LISTED ENTRIES START

-- ==== Sys2Proof/Decode.lean ====
section
/-! DEFINITION. Reading a slot word as an operation, and writing an operation as its words (R33 to R38, R53 to R61). -/

namespace Sys2Proof

/-- The `n` bits of a word from bit `lo` up. -/
def fld {m : Nat} (w : BitVec m) (lo n : Nat) : BitVec n := BitVec.ofNat n (w.toNat / 2 ^ lo)

/-- An operation, where its fixed and unused bits are as they must be (R56) and its fields are legal. -/
def ok (c : Bool) (i : Instr) : Option Instr := if c && i.wf then some i else none

/-- The C slot: Table 3.14. -/
def decodeC (lit : BitVec 3 → BitVec 24) (w : BitVec 24) : Option Instr :=
  match (fld w 18 6).toNat with
  | 0 => ok (fld w 0 18 == 0) (.nop .c)
  | 1 => ok (true) (.br (fld w 0 18))
  | 2 => ok (fld w 6 12 == 0) (.jmp (fld w 0 6))
  | 3 => ok (true) (.call (fld w 0 18))
  | 4 => ok (fld w 6 12 == 0) (.callr (fld w 0 6))
  | 5 => ok (fld w 0 18 == 0) (.ret)
  | 6 => ok (true) (.loop (w.getLsbD 17) (fld w 11 6) (fld w 0 11))
  | 7 => let e := lit (fld w 9 3); ok (fld w 0 9 == 0) (.bktJmp (fld w 12 6) (fld w 9 3) (fld e 4 20) (fld e 0 4))
  | 8 => let e := lit (fld w 15 3); ok (fld w 0 15 == 0) (.park (fld w 15 3) (fld e 0 24))
  | 9 => ok (fld w 0 18 == 0) (.exit)
  | 10 => ok (fld w 12 3 == 0) (.spawn (fld w 15 3) (fld w 6 6) (fld w 0 6))
  | 11 => let e := lit (fld w 12 3); ok (fld w 0 6 == 0 && fld e 0 12 == 0) (.waitw (fld w 15 3) (fld w 12 3) (fld w 6 6) (fld e 22 2) (e.getLsbD 21) (fld e 18 3) (fld e 12 6))
  | 12 => let e := lit (fld w 12 3); ok (fld w 0 6 == 0 && fld e 16 5 == 0) (.wakew (fld w 15 3) (fld w 12 3) (fld w 6 6) (fld e 21 3) (fld e 0 16))
  | 13 => ok (fld w 10 8 == 0) (.foldArrive (fld w 0 10))
  | 14 => ok (fld w 10 8 == 0) (.foldWait (fld w 0 10))
  | 15 => ok (fld w 10 8 == 0) (.foldSync (fld w 0 10))
  | 16 => ok (fld w 10 2 == 0) (.foldBytes (fld w 12 6) (fld w 0 10))
  | 17 => ok (fld w 6 12 == 0) (.whWait (fld w 0 6))
  | 18 => ok (fld w 12 2 == 0) (.probe (fld w 15 3) (w.getLsbD 14) (fld w 6 6) (fld w 0 6))
  | 19 => ok (fld w 0 18 == 0) (.segMark)
  | 20 => let e := lit (fld w 12 3); ok (fld w 0 12 == 0 && fld e 16 8 == 0) (.fence (fld w 15 3) (fld w 12 3) (fld e 0 16))
  | 21 => ok (fld w 6 9 == 0) (.fenceX (fld w 15 3) (fld w 0 6))
  | 22 => ok (true) (.trap (fld w 12 6) (fld w 0 12))
  | 23 => ok (fld w 12 6 == 0) (.brk (fld w 0 12))
  | 24 => ok (fld w 0 18 == 0) (.rfe)
  | 25 => ok (fld w 12 2 == 0 && fld w 14 4 == 0) (.ctxResumeRun (fld w 6 6) (fld w 0 6)) <|> ok (fld w 12 2 == 1 && fld w 14 4 == 0) (.ctxResumePark (fld w 6 6) (fld w 0 6)) <|> ok (fld w 12 2 == 2 && fld w 14 4 == 0) (.ctxResumePre (fld w 6 6) (fld w 0 6))
  | 26 => ok (fld w 12 1 == 0 && fld w 0 6 == 0 && fld w 13 5 == 0) (.ctxKill (fld w 6 6)) <|> ok (fld w 12 1 == 1 && fld w 0 6 == 0 && fld w 13 5 == 0) (.ctxKillRun (fld w 6 6))
  | 27 => ok (fld w 0 18 == 0) (.halt)
  | _ => none
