-- ==== Sys2Proof/Machine/Pens.lean ====
section
/-! DEFINITION. Pasture descriptors (R294, R295), return lanes (R293), pens as they are mapped and released (R297), and what follows a write of
bytes in the same event. -/

namespace Sys2Proof.Machine
open Sys2Proof

/-! ### Pasture descriptors (Table 17.3) -/

/-- The address of a pasture's descriptor. -/
def State.pastureAddr (s : State) (p : Nat) : Nat := s.ptabBase + 64 * p
/-- A descriptor, byte 0 least significant. -/
def State.pasture (s : State) (p : Nat) : BitVec 512 := BitVec.ofNat 512 (s.num (s.pastureAddr p) 64)
/-- RING: the object. -/
def ringObj (d : BitVec 512) : Nat := bits d 40 24
/-- RING: the offset. -/
def ringOff (d : BitVec 512) : Nat := bits d 0 40
/-- LOGN. -/
def logn (d : BitVec 512) : Nat := bits d 64 8
/-- RESV. -/
def resv (d : BitVec 512) : Nat := bits d 96 32
/-- TAIL. -/
def tailOf (d : BitVec 512) : Nat := bits d 128 64
/-- HEAD. -/
def headOf (d : BitVec 512) : Nat := bits d 192 64
/-- PADDOCK. -/
def pastPaddock (d : BitVec 512) : Nat := bits d 256 16
/-- PRIO. -/
def pastPrio (d : BitVec 512) : Nat := bits d 272 3
/-- WEIGHT. -/
def pastWeight (d : BitVec 512) : Nat := bits d 280 8
/-- CMASK. -/
def pastCmask (d : BitVec 512) : Nat := bits d 288 6
/-- STALL. -/
def pastStall (d : BitVec 512) : Bool := d.getLsbD 297
/-- VALID, with the fields that make a descriptor count as invalid (R294). DESIGN CHOICE: a RING offset that is no multiple of 64, which Table 17.3 demands and
R294's list does not name, counts as one of them too (log 94). -/
def pastValid (d : BitVec 512) : Bool :=
  d.getLsbD 296 && decide (4 ≤ logn d) && decide (logn d ≤ 20) && pastWeight d != 0 && bits d 72 24 == 0 && bits d 275 5 == 0
    && bits d 294 2 == 0 && bits d 298 6 == 0 && bits d 304 16 == 0 && bits d 448 64 == 0 && ringOff d % 64 == 0
/-- The records in a ring: none where TAIL − HEAD is 2⁶³ or more (R295). -/
def ringCount (d : BitVec 512) : Nat :=
  let n := (tailOf d + 2 ^ 64 - headOf d) % 2 ^ 64
  if 2 ^ 63 ≤ n then 0 else n
/-- Whether a ring has room for one more reservation (R319). -/
def ringRoom (d : BitVec 512) : Bool := decide ((tailOf d + 2 ^ 64 - headOf d) % 2 ^ 64 + resv d < 2 ^ logn d)
/-- Record i of a ring: its object offset. -/
def ringSlot (d : BitVec 512) (i : Nat) : Nat := ringOff d + 64 * (i % 2 ^ logn d)

/-- Writes RESV. -/
def setResv (s : State) (p v : Nat) : State := s.hubWrite (s.pastureAddr p + 12) 4 v
/-- Reserves a slot (R319). -/
def reserveSlot (s : State) (p : Nat) : State := setResv s p (resv (s.pasture p) + 1)
/-- Releases reserved slots (R319, R234). -/
def releaseSlots (s : State) (l : List Nat) : State := l.foldl (fun s p => setResv s p (resv (s.pasture p) - 1)) s

/-! ### Return lanes (R293) -/

/-- The return lane of a pasture. -/
def State.lane (s : State) (p : Nat) : List LaneEnt := sget [] s.lanes p

/-- A frame as RETLANE and LINK name it: the object in [63:40] and the offset in [39:0]. DESIGN CHOICE: the spec gives the two fields no layout, and the
model reads neither (log 17). -/
def LaneEnt.ref (e : LaneEnt) : Nat := e.frameObj * 2 ^ 40 + e.frameOff

/-- LINK of a frame that a return lane links. -/
def setLink (s : State) (e : LaneEnt) (v : Nat) : State :=
  if saveArea s e.frameObj e.frameOff 1024 = .gone then s else s.frameWrite e.frameObj (atOffsets (e.frameOff + 72) (toBytes 8 v))

/-- Replaces a return lane; RETLANE shows its head and tail, zero where it is empty. -/
def State.setLane (s : State) (p : Nat) (l : List LaneEnt) : State :=
  let s : State := { s with lanes := sput [] s.lanes p l }
  (s.hubWrite (s.pastureAddr p + 40) 8 (l.head?.elim 0 (·.ref))).hubWrite (s.pastureAddr p + 48) 8 (l.getLast?.elim 0 (·.ref))

/-- A record enters a return lane at its tail, linked through the frames. -/
def State.pushLane (s : State) (p : Nat) (e : LaneEnt) : State :=
  let l := s.lane p
  let s := match l.getLast? with
    | some x => setLink s x e.ref
    | none => s
  (setLink s e 0).setLane p (l ++ [e])

/-! ### Pens and pastures (R294 to R298) -/

/-- A FREE pen. -/
def Pen.initial : Pen := ⟨none, 0, 0, 0, []⟩
/-- A pen of a cluster. -/
def State.pen (s : State) (cl n : Nat) : Pen := sget Pen.initial s.pens (32 * cl + n)
/-- Replaces a pen. -/
def State.setPen (s : State) (cl n : Nat) (p : Pen) : State := { s with pens := sput Pen.initial s.pens (32 * cl + n) p }

/-- Whether a pasture is eligible for a cluster (R297): its descriptor serves it, and its ring, once a write of TAIL has made it count (R296, log 28),
or its return lane holds a record. -/
def eligible (s : State) (cl p : Nat) : Bool :=
  let d := s.pasture p
  decide (p < 4096) && pastValid d && !pastStall d && (pastCmask d).testBit cl
    && ((s.counted.contains p && ringCount d != 0) || !(s.lane p).isEmpty)

/-- The pen of a cluster that serves a pasture. -/
def serving (s : State) (cl p : Nat) : Option Nat := (List.range 32).find? fun n => (s.pen cl n).pasture == some p

/-- A pasture takes its place in the waiting order of each cluster where it is eligible and without a pen (R297). -/
def joinOrder (s : State) (p : Nat) : State :=
  { s with order := s.order ++ ((List.range 6).filter fun cl =>
      eligible s cl p && (serving s cl p).isNone && !s.order.contains (cl, p)).map fun cl => (cl, p) }

/-- A buffered record as it goes back to its return lane. -/
def Buffered.toLane (b : Buffered) : LaneEnt :=
  ⟨b.record.frameObj, b.record.frameOff, if b.fromLane then none else some (b.record, b.source)⟩

/-- Releases a pen: its records go to the tail of the return lane in buffer order (R297). -/
def releasePen (s : State) (cl n : Nat) : State :=
  match (s.pen cl n).pasture with
  | none => s
  | some p => joinOrder ((s.pen cl n).buf.foldl (fun s b => s.pushLane p b.toLane) (s.setPen cl n Pen.initial)) p

/-- What follows a change of pastures at once (R294, R297): a pen whose pasture is not valid is released, and so is one whose pasture is not eligible
and whose buffer is empty; pastures that are not eligible leave the order; a ring that is empty counts no more. -/
def sweepPens (s : State) : State :=
  let s := (s.pens.filter fun e => e.2.pasture.any fun p => !pastValid (s.pasture p)).foldl (fun s e => releasePen s (e.1 / 32) (e.1 % 32)) s
  let s := { s with counted := s.counted.filter fun p => ringCount (s.pasture p) != 0 }
  let s := { s with pens := s.pens.filter fun e => match e.2.pasture with
    | some p => !e.2.buf.isEmpty || eligible s (e.1 / 32) p
    | none => false }
  { s with order := s.order.filter fun x => eligible s x.1 x.2 }

/-! ### What a write brings with it -/

/-- The address of a cluster's pinfold ring (R399). -/
def State.pinfold (s : State) (cl : Nat) : Nat := s.ptabBase + 0x88000 + 65536 * cl

/-- The pastures whose descriptors some addresses lie in. -/
def pasturesAt (s : State) (addrs : List Nat) : List Nat :=
  ((addrs.filter fun a => decide (s.ptabBase ≤ a) && decide (a < s.ptabBase + 0x40000)).map fun a => (a - s.ptabBase) / 64).eraseDups

/-- The pastures whose TAIL word a write touches (R296): the write's addresses. -/
def tailsHit (s : State) (addrs : List Nat) : List Nat :=
  (addrs.filter fun a => decide (s.ptabBase ≤ a) && decide (a < s.ptabBase + 0x40000)
    && decide (16 ≤ (a - s.ptabBase) % 64) && decide ((a - s.ptabBase) % 64 < 24)).map (fun a => (a - s.ptabBase) / 64) |>.eraseDups

/-- A write of TAIL is seen (R296). -/
def State.seeTail (s : State) (p : Nat) : State := { s with tailsSeen := if s.tailsSeen.contains p then s.tailsSeen else s.tailsSeen ++ [p] }

/-- The clusters whose pinfold WAKE word a write touches (R399): the write's addresses. -/
def wakesHit (s : State) (addrs : List Nat) : List Nat :=
  (List.range 6).filter fun cl => addrs.any fun a => decide (s.pinfold cl + 8 ≤ a) && decide (a < s.pinfold cl + 16)

/-- A write of WAKE is seen (R401). -/
def State.seeWake (s : State) (cl : Nat) : State := { s with wakesSeen := if s.wakesSeen.contains cl then s.wakesSeen else s.wakesSeen ++ [cl] }

/-- The address of an entry of a pinfold ring (R399). -/
def State.pinEntry (s : State) (cl seq : Nat) : Nat := s.pinfold cl + 64 * (1 + seq % 1023)

/-- The pager resolves a pending entry by a write of its STATE that leaves 1 or 2; any other write of it has no effect on resumption (R401). -/
def pinAnswers (s : State) (addrs : List Nat) : State :=
  { s with waiting := s.waiting.map fun w => match w.on with
      | .pinfold cl seq prio 0 =>
        let a := s.pinEntry cl seq + 13
        let v := (s.byte a).toNat
        if addrs.contains a && (v == 1 || v == 2) then { w with on := .pinfold cl seq prio v } else w
      | _ => w }

/-- What follows a write of bytes of an object in the same event: watches that it meets wake (R321), tail and WAKE words and the STATE of pinfold entries are
seen (R296, R401), pastures whose descriptors it changes take or leave their places (R297), and watched words that it made unreadable wake without
cause (R322). -/
def afterWrite (s : State) (obj : Nat) (offs : List Nat) (salt : Nat) : State :=
  let s := wakeRecords s ((s.waiting.filter fun w => watchHit w.on obj offs && watchMet s w.on).map fun w => (w, 2, none))
  let addrs := if isLocal obj then [] else offs.map fun o => locAddr s obj o salt
  let s := pinAnswers s addrs
  let ps := pasturesAt s addrs
  let s := (wakesHit s addrs).foldl State.seeWake ((tailsHit s addrs).foldl State.seeTail s)
  sweepWatches (if ps.isEmpty then s else ps.foldl joinOrder (sweepPens s))

end Sys2Proof.Machine
end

LISTED ENTRIES END

Your task for the entries above: copy exactly the span starting with the line with "def ringOff (d" and going on through the line with "R294's list does", both lines included, and nothing else.

def ringOff (d : BitVec 512) : Nat := bits d 0 40
/-- LOGN. -/
def logn (d : BitVec 512) : Nat := bits d 64 8
/-- RESV. -/
def resv (d : BitVec 512) : Nat := bits d 96 32
/-- TAIL. -/
def tailOf (d : BitVec 512) : Nat := bits d 128 64
/-- HEAD. -/
def headOf (d : BitVec 512) : Nat := bits d 192 64
/-- PADDOCK. -/
def pastPaddock (d : BitVec 512) : Nat := bits d 256 16
/-- PRIO. -/
def pastPrio (d : BitVec 512) : Nat := bits d 272 3
/-- WEIGHT. -/
def pastWeight (d : BitVec 512) : Nat := bits d 280 8
/-- CMASK. -/
def pastCmask (d : BitVec 512) : Nat := bits d 288 6
/-- STALL. -/
def pastStall (d : BitVec 512) : Bool := d.getLsbD 297
/-- VALID, with the fields that make a descriptor count as invalid (R294). DESIGN CHOICE: a RING offset that is no multiple of 64, which Table 17.3 demands and
R294's list does not name, counts as one of them too (log 94). -/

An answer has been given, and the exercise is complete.